Trump Turns the 2028 Olympics Into Another White House Power Grab
President Donald Trump spent August 5 turning the 2028 Los Angeles Olympics into the sort of White House production that makes even ordinary government coordination feel like a personality test. He signed an executive order creating a federal task force to help prepare for the Games, and the administration presented the move as a central part of planning for one of the largest sporting events in the world. On paper, the task force is supposed to handle issues such as security, transportation, border concerns, and the broader logistics that will surround the Olympics in Los Angeles. In practice, Trump used the announcement to cast the event as something that requires the president’s own supervision, as if the opening ceremony were just another item on the Oval Office calendar. That framing is familiar by now: take a bureaucratic process, wrap it in patriotic theater, and imply that only a strong presidential hand can keep the whole thing from falling apart.

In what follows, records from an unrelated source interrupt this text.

theorem Memory.eq_of_lookup_eq {m m' : Memory} (hm : m.wf = true) (hm' : m'.wf = true)
    (h : ∀ c < 65536, Memory.lookup m c = Memory.lookup m' c) : m = m' := by
  induction m generalizing m' with
  | nil =>
    cases m' with
    | nil => rfl
    | cons _ _ => exact absurd rfl (Memory.not_all_gt_of_lookup_eq hm' fun c hc => (h c hc).symm)
  | cons head m ih =>
    obtain ⟨k, u⟩ := head
    cases m' with
    | nil => exact absurd rfl (Memory.not_all_gt_of_lookup_eq hm h)
    | cons head' m' =>
      obtain ⟨k', u'⟩ := head'
      have hge := Memory.head_not_lt_of_lookup_eq hm hm' h
      have hle := Memory.head_not_lt_of_lookup_eq hm' hm fun c hc => (h c hc).symm
      obtain rfl : k = k' := by omega
      obtain ⟨hk, _, hall, hwf⟩ := Memory.wf_cons.1 hm
      obtain ⟨_, _, hall', hwf'⟩ := Memory.wf_cons.1 hm'
      obtain rfl : u = u' := by simpa only [Memory.lookup_cons_same] using h k hk
      have htails : ∀ c < 65536, Memory.lookup m c = Memory.lookup m' c := by
        intro c hc
        by_cases hkc : k = c
        · subst hkc
          rw [Memory.lookup_of_all_lt hall, Memory.lookup_of_all_lt hall']
        · simpa only [Memory.lookup_cons_other hkc] using h c hc
      rw [ih hwf hwf' htails]

/-- Settles O46: every address below 65536 is that of a word. -/
theorem canonicalMemoryIsDeterminedByItsCells : Obligations.CanonicalMemoryIsDeterminedByItsCells := by
  intro m m' hm hm' h
  refine Memory.eq_of_lookup_eq hm hm' fun c hc => ?_
  have hcell := h (BitVec.ofNat 16 c)
  rwa [Memory.read, Memory.read, BitVec.toNat_ofNat, Nat.mod_eq_of_lt hc] at hcell

/-! The cells an instruction writes (20_memory.md R47) -/

/-- Memory Unit reads change no cell but the two device cells (R44). -/
theorem Reads.mem_other (h : Reads s m) (hs : a ≠ s.params.kbsrAddr) (hd : a ≠ s.params.kbdrAddr) :
    m.mem.read a = s.mem.read a := by
  induction h with
  | refl => rfl
  | read c hm ih => exact (State.afterRead_mem_other _ c (hm.params ▸ hs) (hm.params ▸ hd)).trans ih

/-- No TRAP writes a cell (R47). -/
theorem cellsWritten_decodeTrap (s : State) (v : Byte) : cellsWritten s (decodeTrap v) = [] := by
  unfold decodeTrap
  split <;> rfl

/-- A well-formed instruction leaves every cell that R47 does not list for it. -/
theorem exec_mem_of_not_mem_cellsWritten (hi : i.wf = true) (h : exec i s = .next t)
    (ha : a ∉ cellsWritten s i) : t.mem.read a = s.mem.read a := by
  cases i with
  | br n z p off => cases h; split <;> rfl
  | addReg | addImm | andReg | andImm | not | lea | jmp | jsr | jsrr | rsv8 | rsvD => cases h; rfl
  | ld | ldr =>
    obtain ⟨hs, hd⟩ : a ≠ s.params.kbsrAddr ∧ a ≠ s.params.kbdrAddr := by simpa [cellsWritten] using ha
    cases h
    exact (Reads.read _ .refl).mem_other hs hd
  | ldi =>
    obtain ⟨hs, hd⟩ : a ≠ s.params.kbsrAddr ∧ a ≠ s.params.kbdrAddr := by simpa [cellsWritten] using ha
    cases h
    exact (Reads.read _ (.read _ .refl)).mem_other hs hd
  | st | str =>
    cases h
    exact Memory.read_write_other s.mem (List.ne_of_not_mem_cons ha) _
  | sti sr off =>
    obtain ⟨hptr, hdev⟩ := List.ne_and_not_mem_of_not_mem_cons ha
    obtain ⟨hs, hd⟩ : a ≠ s.params.kbsrAddr ∧ a ≠ s.params.kbdrAddr := by simpa using hdev
    cases h
    exact (Memory.read_write_other _ hptr _).trans ((Reads.read _ .refl).mem_other hs hd)
  | trapGetc =>
    obtain ⟨x, rest, _, rfl⟩ := serviceGetc_next h
    simp
  | trapIn =>
    obtain ⟨x, rest, _, rfl⟩ := serviceIn_next h
    simp
  | trapOut | trapPuts | trapPutsp | trapHalt => cases h; simp
  | trap v =>
    have hu : unknownVector v s = .next t := execTrap_of_wf hi s ▸ h
    cases hu
    rfl

/-- Settles O36: a TRAP term, ill-formed ones too, runs as the instruction of its vector, which lists no cell. -/
theorem onlyTheListedCellsAreWritten : Obligations.OnlyTheListedCellsAreWritten := by
  intro i s t a h ha
  cases i
  case trap v =>
    rw [exec_trap_eq_exec_decodeTrap] at h
    exact exec_mem_of_not_mem_cellsWritten (decodeTrap_wf v) h (cellsWritten_decodeTrap s v ▸ List.not_mem_nil)
  all_goals exact exec_mem_of_not_mem_cellsWritten rfl h ha

end Sys2Proof.Machine
end

section
/-! PROOF. The encoding (30_encoding.md). A word decodes to a well-formed instruction exactly when it agrees with the
instruction's own word on the bits that the decoder reads (`decode_eq_iff`); the statements about the decoder and
the encoder are read off from it. -/

namespace Sys2Proof

variable {w u m : Word} {i : Instr}

/-! Words that agree under a mask -/

theorem getLsbD_eq_of_and_eq (h : w &&& m = u &&& m) {k : Nat} (hm : m.getLsbD k = true) :
    w.getLsbD k = u.getLsbD k := by
  simpa [hm] using getLsbD_of_and_eq h hm

theorem extractLsb'_eq_of_and_eq (h : w &&& m = u &&& m) {start len : Nat}
    (hm : m.extractLsb' start len = BitVec.allOnes len) : w.extractLsb' start len = u.extractLsb' start len := by
  have hfield := congrArg (BitVec.extractLsb' start len) h
  simpa only [BitVec.extractLsb'_and, hm, BitVec.and_allOnes] using hfield

/-- Agreement under a mask is agreement under every part of it. -/
theorem and_eq_and_of_and_eq_and {m' : Word} (h : w &&& m = u &&& m) (hsub : m' &&& m = m') :
    w &&& m' = u &&& m' := by
  rw [← hsub, BitVec.and_comm m', ← BitVec.and_assoc, h, BitVec.and_assoc]

/-! The fields of the encoder's word shapes -/

@[simp] theorem extractLsb'_word439_reg (op : BitVec 4) (a : BitVec 3) (x : BitVec 9) :
    (word439 op a x).extractLsb' 9 3 = a :=
  (BitVec.extractLsb'_append_eq_of_le (by decide)).trans BitVec.extractLsb'_append_eq_right

@[simp] theorem extractLsb'_word439_low (op : BitVec 4) (a : BitVec 3) (x : BitVec 9) :
    (word439 op a x).extractLsb' 0 9 = x :=
  BitVec.extractLsb'_append_eq_right

@[simp] theorem extractLsb'_word4336_reg (op : BitVec 4) (a b : BitVec 3) (x : BitVec 6) :
    (word4336 op a b x).extractLsb' 9 3 = a :=
  (BitVec.extractLsb'_append_eq_of_le (by decide)).trans
    ((BitVec.extractLsb'_append_eq_of_le (by decide)).trans BitVec.extractLsb'_append_eq_right)

@[simp] theorem extractLsb'_word4336_reg2 (op : BitVec 4) (a b : BitVec 3) (x : BitVec 6) :
    (word4336 op a b x).extractLsb' 6 3 = b :=
  (BitVec.extractLsb'_append_eq_of_le (by decide)).trans BitVec.extractLsb'_append_eq_right

@[simp] theorem extractLsb'_word4336_low (op : BitVec 4) (a b : BitVec 3) (x : BitVec 6) :
    (word4336 op a b x).extractLsb' 0 6 = x :=
  BitVec.extractLsb'_append_eq_right

/-- SR2 of an operate word in register form. -/
@[simp] theorem extractLsb'_word4336_sr2 (op : BitVec 4) (a b c d : BitVec 3) :
    (word4336 op a b (c ++ d)).extractLsb' 0 3 = d :=
  (BitVec.extractLsb'_append_eq_of_add_le (xlo := c ++ d) (by decide)).trans BitVec.extractLsb'_append_eq_right

/-- The immediate of an operate word in immediate form. -/
@[simp] theorem extractLsb'_word4336_imm5 (op : BitVec 4) (a b : BitVec 3) (c : BitVec 1) (x : BitVec 5) :
    (word4336 op a b (c ++ x)).extractLsb' 0 5 = x :=
  (BitVec.extractLsb'_append_eq_of_add_le (xlo := c ++ x) (by decide)).trans BitVec.extractLsb'_append_eq_right

@[simp] theorem extractLsb'_word4111_low (op : BitVec 4) (a : BitVec 1) (x : BitVec 11) :
    (word4111 op a x).extractLsb' 0 11 = x :=
  BitVec.extractLsb'_append_eq_right

@[simp] theorem extractLsb'_word448_low (op x : BitVec 4) (v : Byte) : (word448 op x v).extractLsb' 0 8 = v :=
  BitVec.extractLsb'_append_eq_right

/-! The TRAP rows (section 6) -/

theorem decodeTrap_of_wf {v : Byte} (hv : (Instr.trap v).wf = true) : decodeTrap v = .trap v := by
  simp only [decodeTrap, Machine.ofVector_of_wf hv]

theorem encode_decodeTrap (v : Byte) : encode (decodeTrap v) = encodeTrap v := by
  cases hv : Service.ofVector v with
  | none => simp only [decodeTrap, hv, encode]
  | some k =>
    rw [Service.ofVector_eq_some.1 hv]
    cases k <;> rfl

theorem readBits_decodeTrap (v : Byte) : (decodeTrap v).readBits = 0xF0FF#16 := by
  unfold decodeTrap
  split <;> rfl

/-- Bits 11:8 of a TRAP word are ignored (R67). -/
theorem decode_of_and_eq_encodeTrap {v : Byte} (h : w &&& 0xF0FF#16 = encodeTrap v &&& 0xF0FF#16) :
    decode w = decodeTrap v := by
  have hbit {k} := getLsbD_eq_of_and_eq h (k := k)
  have hfield {start len} := extractLsb'_eq_of_and_eq h (start := start) (len := len)
  simp [decode, trapVect8, encodeTrap, hbit, hfield, getLsbD_word448, -BitVec.getLsbD_eq_getElem]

There is nothing inherently strange about the federal government playing some role in a future Olympics. A massive international event in a city like Los Angeles will almost certainly require coordination among federal agencies, state officials, local law enforcement, transit authorities, and event organizers. The problem is the way Trump consistently treats coordination as a chance to center himself, his instincts, and his brand of politics. The actual organizing committee for the 2028 Games already exists, which makes the new task force less a replacement for the existing structure than a White House overlay on top of it. That may sound efficient in a press release, but it also raises the usual questions about whether Trump is interested in smooth governance or in making sure every major public project looks like it came with a presidential signature. He has a long record of turning institutional work into a stage for dominance, and this announcement fit that pattern neatly. What should have been a straightforward discussion of preparation became another opportunity for spectacle.
The security language around the task force also sharpened the political awkwardness. According to the administration’s framing, the group will help coordinate safety planning for the Games, and Trump at one point floated the idea of using the military to keep the event secure. That sort of offhand improvisation is exactly the kind of thing that makes civil liberties lawyers, local officials, and anyone else who prefers constitutional guardrails to gut instinct start reaching for the nearest rulebook. It is one thing for the federal government to assist with intelligence sharing, emergency planning, and interagency support. It is another thing entirely to treat a global sporting event like a security theater project in which the president gets to audition toughness for the cameras. Trump’s allies may see that as reassurance, but the style itself is the issue. When everything becomes a show of force, the line between preparedness and overreach gets blurry very quickly. And when the same president has a habit of treating authority as a personal possession, the blurring is not exactly reassuring.
The politics of the moment are made more delicate by where the Olympics will actually happen. Los Angeles is a blue city in a blue state, and Trump has spent years treating California as both a target and a prop in his broader political story. Handing the White House a formal role in the 2028 Olympics may be defensible as a planning measure, but it also gives critics a ready-made example of how Trump likes to operate: by occupying every visible inch of the frame, demanding credit for basic coordination, and leaving everyone else to deal with the consequences. The timing only heightens the awkwardness, because the Games are still years away and the administration gets to enjoy the appearance of action now while the real accountability comes later. If the planning process goes smoothly, Trump can point to the task force as proof of foresight. If something goes wrong, the same task force becomes evidence that the White House preferred a grand announcement to sober preparation. That is the trap built into this kind of political pageantry, and it is one Trump keeps stepping into with surprising enthusiasm.
In that sense, the task force is not just a planning tool. It is also a statement about how Trump understands power, and that is what makes the whole thing feel less like governance and more like a familiar governing habit dressed in Olympic branding. A more restrained administration would likely emphasize limited federal support, clear roles for state and local officials, and a reminder that the Games belong to a broader institutional network rather than to the White House alone. Instead, Trump made the event sound like a presidential responsibility to manage, secure, and narrate from Washington. That may be satisfying for a president who enjoys being seen as the indispensable man in every room, but it also feeds the broader concern that he cannot resist converting public institutions into vehicles for self-display. Supporters will call it readiness and leadership. Critics will call it overreach with better lighting. Either way, the message was clear: even the Olympics are not safe from Trump’s instinct to turn civic planning into a personal performance.